The original strategic hamlet program was designed to persuade the peasantry that their best interests lay with the southern government and the Americans, who coerced them into fortified encampments meant to isolate the guerillas from peasant support. In practice, the guerillas infiltrated the hamlets, while the residents often resented the government for forcibly evacuating them from their farms and ancestral homes. While these strategic hamlets were crude, blunt instruments, Little Saigon is an example of American capitalism and democracy operating at a refined level of soft power. If Ho Chi Minh City is now a better place to live than Little Saigon for many of those with privilege, it is because the Communist Party adopted the capitalist practices and consumer ideology of Little Saigon. As strategic hamlet, Little Saigon beckoned for years to the people of the homeland to come to America, as oceanic refugees, as Amerasians, as reeducation camp survivors, as family members reunited through immigration policy, as spouses of citizens.
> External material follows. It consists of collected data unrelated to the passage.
/-- A six-byte frame is buffered and dispatched. -/
theorem dataWrites_six {s : State} (h : s.card.Listening) {c b2 b3 b4 b5 : Byte} (hc : c ≠ 0xFF#8)
    (hn : frameNeed c = 6) :
    s.dataWrites [0xFF#8, c, b2, b3, b4, b5] = (framed s [0xFF#8, c, b2, b3, b4, b5]).dispatch := by
  obtain ⟨h0, hw, hd⟩ := h
  simp only [State.dataWrites, List.foldl_cons, List.foldl_nil]
  rw [dataWrite_sync ⟨h0, hw, hd⟩,
    dataWrite_buffer s _ _ 1 (by decide) hw hd (by decide) (fun _ => hc) (.inl (by decide)),
    dataWrite_buffer s _ _ 2 (by decide) hw hd (by decide) (fun h => absurd h (by decide))
      (.inl (by decide)),
    dataWrite_buffer s _ _ 3 (by decide) hw hd (by decide) (fun h => absurd h (by decide))
      (.inl (by decide)),
    dataWrite_buffer s _ _ 4 (by decide) hw hd (by decide) (fun h => absurd h (by decide))
      (.inl (by decide)),
    dataWrite_dispatch s _ _ 5 (by decide) hw hd (by decide) (by simpa using hn.le)]
  congr 1
  simp only [framed, buffered, State.setCard, List.length_cons, List.length_nil]
  congr 2
  ext i hi
  simp only [frameBuffer, Vector.getElem_ofFn, Vector.getElem_set]
  interval_cases i <;> rfl

/-- A nine-byte frame is buffered and dispatched. -/
theorem dataWrites_nine {s : State} (h : s.card.Listening) {c b2 b3 b4 b5 b6 b7 b8 : Byte}
    (hn : frameNeed c = 9) :
    s.dataWrites [0xFF#8, c, b2, b3, b4, b5, b6, b7, b8] =
      (framed s [0xFF#8, c, b2, b3, b4, b5, b6, b7, b8]).dispatch := by
  obtain ⟨h0, hw, hd⟩ := h
  have hc : c ≠ 0xFF#8 := by
    rintro rfl
    exact absurd hn (by decide)
  simp only [State.dataWrites, List.foldl_cons, List.foldl_nil]
  rw [dataWrite_sync ⟨h0, hw, hd⟩,
    dataWrite_buffer s _ _ 1 (by decide) hw hd (by decide) (fun _ => hc) (.inl (by decide)),
    dataWrite_buffer s _ _ 2 (by decide) hw hd (by decide) (fun h => absurd h (by decide))
      (.inl (by decide)),
    dataWrite_buffer s _ _ 3 (by decide) hw hd (by decide) (fun h => absurd h (by decide))
      (.inl (by decide)),
    dataWrite_buffer s _ _ 4 (by decide) hw hd (by decide) (fun h => absurd h (by decide))
      (.inl (by decide)),
    dataWrite_buffer s _ _ 5 (by decide) hw hd (by decide) (fun h => absurd h (by decide))
      (.inr ⟨by decide, by simp [hn]⟩),
    dataWrite_buffer s _ _ 6 (by decide) hw hd (by decide) (fun h => absurd h (by decide))
      (.inr ⟨by decide, by simp [hn]⟩),
    dataWrite_buffer s _ _ 7 (by decide) hw hd (by decide) (fun h => absurd h (by decide))
      (.inr ⟨by decide, by simp [hn]⟩),
    dataWrite_dispatch s _ _ 8 (by decide) hw hd (by decide) (by simpa using hn.le)]
  congr 1
  simp only [framed, buffered, State.setCard, List.length_cons, List.length_nil]
  congr 2
  ext i hi
  simp only [frameBuffer, Vector.getElem_ofFn, Vector.getElem_set]
  interval_cases i <;> rfl

/-- A frame is dispatched with its own command byte and argument, and the framer starts again. -/
theorem framed_dispatch (s : State) (c : Byte) (arg : BitVec 32) (rest : List Byte) :
    (framed s (0xFF#8 :: c :: (argBytes arg ++ rest))).dispatch =
      (fun t : State => t.setCard t.card.clearCmd)
        (((framed s (0xFF#8 :: c :: (argBytes arg ++ rest))).setCard
          { (framed s (0xFF#8 :: c :: (argBytes arg ++ rest))).card with resp := [] }).runCommand c arg) := by
  have h1 : (framed s (0xFF#8 :: c :: (argBytes arg ++ rest))).card.cmdBuf[1] = c := by
    simp [framed, frameBuffer]
  have h2 : (framed s (0xFF#8 :: c :: (argBytes arg ++ rest))).card.arg = arg := by
    have : ∀ b2 b3 b4 b5 : Byte, argBytes arg = [b2, b3, b4, b5] →
        (framed s (0xFF#8 :: c :: (argBytes arg ++ rest))).card.arg = argOfBytes b2 b3 b4 b5 := by
      intro b2 b3 b4 b5 h
      simp [SpiCard.arg, framed, frameBuffer, h]
    rw [this _ _ _ _ rfl, argOfBytes_argBytes]
  unfold State.dispatch
  simp only [h1, h2]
All were marginalized or punished in their homeland under communist rule and chose to flee or migrate to a land that promised wealth and inclusion. But Little Saigon as strategic hamlet is not just physical real estate. It is also mnemonic real estate, for according to the informal terms of the American compact, the more wealth minorities amass, the more property they buy, the more clout they accumulate, and the more visible they become, the more other Americans will positively recognize and remember them. Belonging would substitute for longing; membership would make up for disremembering. This membership in the American body politic would be made possible not only by economic success, but also through winning those political and cultural rights of self-representation denied to the exiles and refugees when they lived under communism. Memory and self-representation are thus inseparable, for those who represent themselves are also saying this: remember us.

The Vietnamese in America understood that strength and profit came in the concentration of their numbers. Thus, like other new arrivals, they gathered themselves defensively into ethnic enclave, subaltern suburb, and strategic hamlet, those emergent landscapes of the American dream distinct from the sidelined ghetto, barrio, and reservation of the American nightmare. Enclave, suburb, hamlet, ghetto, barrio, and reservation are examples of
lieux de memoire
, the sites of memory that have, in the modern age, substituted for history, or so says scholar Pierre Nora.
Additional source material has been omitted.